Afridi’s undiminished popularity and what it says about us as a nation and, perhaps more to the point, how we see ourselves deserves a column all its own. However, I wanted to take this opportunity to celebrate the anti-Afridi – our captain Misbah-ul-Haq.
If the flamboyant Afridi is who we are or who we imagine ourselves to be then the understated Misbah is somebody who we can be, the best part of ourselves (even if we don’t realise it). We haven’t exactly seen the last of him yet – he still plans to carry on in Test cricket – but this ICC World Cup has been his ODI swansong and it is sad to see him go while also admiring and appreciating all that he has achieved.
He may not have been uber-talented like some of his predecessors or contemporaries – he really came into his own when he returned to the national squad for the second time, having been dropped twice before – but he’s accomplished so much since becoming captain, maximising his own abilities and the often limited resources of his team.
In the wake of the spot-fixing scandal, he inherited a team deprived the then finest new-ball attack in the world, a fractious team deflated and demoralised, a team practically ostracised from the international cricketing community.
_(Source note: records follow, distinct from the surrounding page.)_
-- ==== Sys2Proof/Tests/Slice0.lean ====
section
/-! SUPPORT. Tests of single steps and of the decoder, and a witness for the hypotheses of every statement. Expected values are the
spec's: the worked examples of the rules and the vectors of 95_test_vectors.md, named at each group. -/

namespace Sys2Proof.Tests

open Sys2Proof.Machine

/-! ### Small states -/

/-- The reset state, Running. -/
def running : State := { State.reset with status := .running }

/-- A running state with two registers set. -/
def with2 (i : RegIdx) (v : Byte) (j : RegIdx) (w : Byte) : State := (running.setReg i v).setReg j w

/-- The state after one step that runs the opcode `op` placed at pc. -/
def stepOp (s : State) (op : Nat) : State :=
  match step (s.withFetchWord 16 op) with
  | .next t => t
  | _ => State.reset

/-- A running state whose stack is full. -/
def fullStack : State := { running with sp := 16 }

/-- A running state with one live entry. -/
def oneEntry (ra : Word) : State := { running with sp := 1, stack := running.stack.set 0 ra }

/-! ### WellFormed: each check refuses an ill-formed term (95_test_vectors.md section 2.8) -/

theorem test_image_past_memory_is_ill_formed : imageFits 0xFFF [1#8, 2#8] = false := by decide
theorem test_image_up_to_the_end_is_well_formed : imageFits 0xFFE [1#8, 2#8] = true := by decide

/-! ### Decoding: opcodes written out bit by bit from 30_encoding.md R52 (95_test_vectors.md section 2.2) -/

theorem test_decode_halt : decodeWord 0b0000000000000000#16 = some .halt := by decide
theorem test_decode_cls : decodeWord 0b0000000011100000#16 = some .cls := by decide
theorem test_decode_ret : decodeWord 0b0000000011101110#16 = some .ret := by decide
theorem test_decode_jp : decodeWord 0b0001001000110100#16 = some (.jp 0x234#12) := by decide
theorem test_decode_call : decodeWord 0b0010111111111111#16 = some (.call 0xFFF#12) := by decide
theorem test_decode_seImm : decodeWord 0b0011101010111100#16 = some (.seImm 0xA#4 0xBC#8) := by decide
theorem test_decode_sneImm : decodeWord 0b0100001100001000#16 = some (.sneImm 0x3#4 0x08#8) := by decide
theorem test_decode_seReg : decodeWord 0b0101000100100000#16 = some (.seReg 0x1#4 0x2#4) := by decide
theorem test_decode_ldImm : decodeWord 0b0110111110101011#16 = some (.ldImm 0xF#4 0xAB#8) := by decide
theorem test_decode_addImm : decodeWord 0b0111001000100000#16 = some (.addImm 0x2#4 0x20#8) := by decide
theorem test_decode_addReg : decodeWord 0b1000101010110100#16 = some (.addReg 0xA#4 0xB#4) := by decide
theorem test_decode_sub : decodeWord 0b1000000100100101#16 = some (.sub 0x1#4 0x2#4) := by decide
theorem test_decode_subn : decodeWord 0b1000000100100111#16 = some (.subn 0x1#4 0x2#4) := by decide
theorem test_decode_shl : decodeWord 0b1000000110101110#16 = some (.shl 0x1#4 0xA#4) := by decide

theorem test_decode_unknown :
    [0x0001#16, 0x00E1#16, 0x00FF#16, 0x0123#16, 0x5121#16, 0x512F#16, 0x8120#16, 0x8126#16, 0x812F#16, 0x9120#16, 0xA123#16,
      0xF00F#16, 0xFFFF#16].all (fun op => decodeWord op == none) = true := by decide

/-- The fields of `0x8AB4` (95_test_vectors.md section 2.2). -/
theorem test_fields :
    decode 0x8AB4#16 =
      { op := .addReg, x := 0xA#4, y := 0xB#4, d := 0x4#4, nnn := 0xAB4#12, kk := 0xB4#8, raw := 0x8AB4#16 } := by decide

theorem test_decode_bytes_high_first : decodeBytes [0x12#8, 0x34#8, 0x56#8] = some (.jp 0x234#12, [0x56#8]) := by decide
theorem test_decode_table_word : decodeTableWord 16 0x81AE = some (.shl 0x1#4 0xA#4) := by decide

/-! ### Memory (95_test_vectors.md section 2.8; the canonical form) -/

theorem test_write_reset_byte_removes : Memory.write [(5, 1#8), (9, 2#8)] 5 0#8 = [(9, 2#8)] := by decide
theorem test_load_at_the_end :
    (State.reset.after (.load 0xFFE [1#8, 2#8])).mem = [(0xFFE, 1#8), (0xFFF, 2#8)] := by decide

/-! ### Fetch (95_test_vectors.md section 2.1) -/

theorem test_fetch_last_word :
    (stepOp { running with pc := 0xFFE#16 } 0x6077).pc = 0x1000#16 ∧
      (stepOp { running with pc := 0xFFE#16 } 0x6077).reg 0x0#4 = 0x77#8 := by decide
theorem test_fetch_odd :
    (stepOp { running with pc := 0x001#16 } 0x6142).pc = 0x003#16 ∧
      (stepOp { running with pc := 0x001#16 } 0x6142).reg 0x1#4 = 0x42#8 := by decide
theorem test_fetch_out_of_range :
    step { running with pc := 0xFFF#16 } = .next
      { running with
        pc := 0xFFF#16, status := .faulted
        fault := { kind := .addressOutOfRange, addr := 0x0FFF#16, opcode := 0#16, opcodeValid := false } } := by rfl
theorem test_unknown_opcode_faults :
    (stepOp running 0xFFFF).fault = { kind := .unknownOpcode, addr := 0x000#16, opcode := 0xFFFF#16, opcodeValid := true } ∧
      (stepOp running 0xFFFF).pc = 0x000#16 ∧ (stepOp running 0xFFFF).status = .faulted := by decide

/-! ### One step of each instruction (95_test_vectors.md sections 2.3 to 2.7) -/

theorem test_halt : (stepOp { running with pc := 0x008#16 } 0x0000).status = .halted ∧
    (stepOp { running with pc := 0x008#16 } 0x0000).pc = 0x00A#16 := by decide
theorem test_cls : (stepOp { running with pc := 0x010#16 } 0x00E0).displayClears = 1 ∧
    (stepOp { running with pc := 0x010#16 } 0x00E0).pc = 0x012#16 := by decide
theorem test_ret_pops : (stepOp (oneEntry 0x1000#16) 0x00EE).pc = 0x1000#16 ∧ (stepOp (oneEntry 0x1000#16) 0x00EE).sp = 0 ∧
    (stepOp (oneEntry 0x1000#16) 0x00EE).stack[0] = 0x1000#16 := by decide
theorem test_ret_underflows :
    (stepOp running 0x00EE).fault = { kind := .stackUnderflow, addr := 0x000#16, opcode := 0x00EE#16, opcodeValid := true } := by
  decide
theorem test_jp_odd_target : (stepOp running 0x1001).pc = 0x001#16 := by decide
theorem test_call_pushes : (stepOp { running with pc := 0xFFE#16 } 0x2ABC).stack[0] = 0x1000#16 ∧
    (stepOp { running with pc := 0xFFE#16 } 0x2ABC).sp = 1 ∧ (stepOp { running with pc := 0xFFE#16 } 0x2ABC).pc = 0xABC#16 := by decide
theorem test_call_overflows :
    (stepOp fullStack 0x2000).fault = { kind := .stackOverflow, addr := 0x000#16, opcode := 0x2000#16, opcodeValid := true } ∧
      (stepOp fullStack 0x2000).pc = 0x000#16 ∧ (stepOp fullStack 0x2000).sp = 16 := by decide
theorem test_seImm : (stepOp (running.setReg 0x3#4 7#8) 0x3307).pc = 0x004#16 ∧
    (stepOp (running.setReg 0x3#4 8#8) 0x3307).pc = 0x002#16 := by decide
theorem test_sneImm : (stepOp (running.setReg 0x3#4 7#8) 0x4308).pc = 0x004#16 ∧
    (stepOp (running.setReg 0x3#4 7#8) 0x4307).pc = 0x002#16 := by decide
theorem test_seReg : (stepOp (with2 0x1#4 0x20#8 0x2#4 0x20#8) 0x5120).pc = 0x004#16 ∧
    (stepOp (with2 0x1#4 0x20#8 0x2#4 0x21#8) 0x5120).pc = 0x002#16 := by decide
theorem test_ldImm_vf : (stepOp (running.setReg 0xF#4 1#8) 0x6FAB).reg 0xF#4 = 0xAB#8 := by decide
theorem test_addImm_leaves_vf : (stepOp (with2 0x2#4 0xF0#8 0xF#4 7#8) 0x7220).reg 0x2#4 = 0x10#8 ∧
    (stepOp (with2 0x2#4 0xF0#8 0xF#4 7#8) 0x7220).reg 0xF#4 = 7#8 := by decide
theorem test_addReg_carries : (stepOp (with2 0x1#4 10#8 0x2#4 250#8) 0x8124).reg 0x1#4 = 4#8 ∧
    (stepOp (with2 0x1#4 10#8 0x2#4 250#8) 0x8124).reg 0xF#4 = 1#8 := by decide
theorem test_addReg_reads_old_vf : (stepOp (with2 0x1#4 0x10#8 0xF#4 1#8) 0x81F4).reg 0x1#4 = 0x11#8 ∧
    (stepOp (with2 0x1#4 0x10#8 0xF#4 1#8) 0x81F4).reg 0xF#4 = 0#8 := by decide
theorem test_sub_borrows : (stepOp (with2 0x1#4 3#8 0x2#4 5#8) 0x8125).reg 0x1#4 = 254#8 ∧
    (stepOp (with2 0x1#4 3#8 0x2#4 5#8) 0x8125).reg 0xF#4 = 1#8 := by decide
theorem test_sub_into_vf : (stepOp (with2 0xF#4 2#8 0x1#4 3#8) 0x8F15).reg 0xF#4 = 1#8 := by decide
theorem test_subn_borrows : (stepOp (with2 0x1#4 5#8 0x2#4 3#8) 0x8127).reg 0x1#4 = 0xFE#8 ∧
    (stepOp (with2 0x1#4 5#8 0x2#4 3#8) 0x8127).reg 0xF#4 = 1#8 := by decide
theorem test_subn_no_borrow : (stepOp (with2 0x1#4 3#8 0x2#4 5#8) 0x8127).reg 0x1#4 = 2#8 ∧
    (stepOp (with2 0x1#4 3#8 0x2#4 5#8) 0x8127).reg 0xF#4 = 0#8 := by decide
theorem test_shl_top_bit : (stepOp (running.setReg 0x4#4 0xC1#8) 0x840E).reg 0x4#4 = 0x82#8 ∧
    (stepOp (running.setReg 0x4#4 0xC1#8) 0x840E).reg 0xF#4 = 1#8 := by decide
theorem test_shl_ignores_y : (stepOp (with2 0x1#4 0x41#8 0xA#4 0xFF#8) 0x81AE).reg 0x1#4 = 0x82#8 ∧
    (stepOp (with2 0x1#4 0x41#8 0xA#4 0xFF#8) 0x81AE).reg 0xF#4 = 0#8 := by decide

/-! ### Host commands (95_test_vectors.md section 2.8) -/

/-- The Faulted state of a full stack after CALL at 0x000. -/
def overflowed : State := stepOp fullStack 0x2000

theorem test_load_when_running_is_refused : running.command (.load 0 [1#8]) = .refused := by rfl
theorem test_start_when_halted_is_refused : State.command { running with status := .halted } .start = .refused := by rfl
theorem test_skip_and_continue : (overflowed.after .skipAndContinue).pc = 0x002#16 ∧
    (overflowed.after .skipAndContinue).status = .running ∧ (overflowed.after .skipAndContinue).sp = 16 := by decide
theorem test_inspect_widths : (fullStack.inspect .sp).toNat = 16 ∧ (overflowed.inspect .faultKind).toNat = 1 := by decide

/-! ### Witnesses: the hypotheses of each statement are met -/

/-- A running state about to run the opcode `op` at `pc`. -/
def about (pc : Word) (op : Nat) : State := { running with pc := pc }.withFetchWord 16 op

theorem witness_DecodeThenEncodeGivesTheOpcode : decodeWord 0x81AE#16 = some (.shl 0x1#4 0xA#4) := by decide

theorem witness_FetchReadsTwoBytesHighFirst :
    (about 0xFFE#16 0x6077).pc.toNat ≤ 0xFFE ∧ 0xFFF ≤ ({ running with pc := 0xFFF#16 } : State).pc.toNat := by decide

theorem witness_StepRunsTheDecodedInstruction :
    (about 0x001#16 0x6142).status = .running ∧ (about 0x001#16 0x6142).pc.toNat ≤ 0xFFE ∧
      decodeWord ((about 0x001#16 0x6142).mem.read 1 ++ (about 0x001#16 0x6142).mem.read 2) = some (.ldImm 0x1#4 0x42#8) := by decide

theorem witness_FetchOutOfRangeFaults :
    ({ running with pc := 0xFFF#16 } : State).status = .running ∧ 0xFFF ≤ ({ running with pc := 0xFFF#16 } : State).pc.toNat := by
  decide

theorem witness_UnknownOpcodeFaults :
    (about 0#16 0xFFFF).status = .running ∧ (about 0#16 0xFFFF).fetch = some 0xFFFF#16 ∧ (decode 0xFFFF#16).op = .unknown := by decide

theorem witness_StepOutsideRunningHasNoEffect : State.reset.status ≠ .running := by decide

theorem witness_RetPopsOrUnderflows_empty : running.sp.val = 0 := by decide
theorem witness_RetPopsOrUnderflows_one : (oneEntry 0x002#16).sp.val = (0 : Fin 16).val + 1 := by decide
theorem witness_RetPopsOrUnderflows_full : fullStack.sp.val = (15 : Fin 16).val + 1 := by decide

theorem witness_JpSetsThePc_self : running.pc.toNat = (0x000#12).toNat := by decide
theorem witness_JpSetsThePc_last : (0xFFF#12 : Addr) = 0xFFF#12 ∧ running.status = .running := by decide

theorem witness_CallPushesOrOverflows_full : fullStack.sp.val = 16 := by decide
theorem witness_CallPushesOrOverflows_empty : running.sp.val = (0 : Fin 16).val := by decide
theorem witness_CallPushesOrOverflows_last : ({ running with sp := 15 } : State).sp.val = (15 : Fin 16).val := by decide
He’s had to lead this team while also dealing with probably the most incompetent cricketing administration in the world this side of the West Indies and the most arcane of team selection decision-making. He has not had the opportunity to lead this team for a single match – Test, ODI or T20- - in his own country because Pakistan is forced to play all its international cricket overseas due to security concerns.
Yet, under his stewardship, the Pakistan cricket team has experienced one of its few stable periods (there have been hardly any reports of the squabbling that has been part of almost every Pakistan cricket team). The team, united under Misbah, has achieved some tremendous things on the field – whitewashing the Aussies and the English in a Test series is no mean feat – with the captain himself so often the boy standing alone on the burning deck while all else fell around him, yet somehow inspiring his men on to some famous victories.
Even in this World Cup Misbah managed to reinvigorate an underperforming team and a team playing essentially with a third-string bowling unit and marshalled them to the quarter-finals. He’s done this while facing a constant barrage of criticism for his slow batting and so-called defensive captaincy (both usually arising as a result of circumstances) from both the general public and the cricketing pundits, usually ex-Pakistan cricketers with an axe to grind. And he’s done it all with a grace and a dignity and a humility that is rare in public figures in this country combined with a fierce desire and resolve to improve and to succeed.
Misbah represents the best that there is in us. There is a resilience within the nation that has helped us overcome the very worst of odds over the years. There are so many of us who answer the call to serve in so many walks of life and who achieve so much with such little resources and for whom the driving impulse is not fame or fortune but a desire to help and to inspire. To me, Misbah is an embodiment of that impulse. For that, I thank him. He’s my hero.
The writer is a freelance columnist.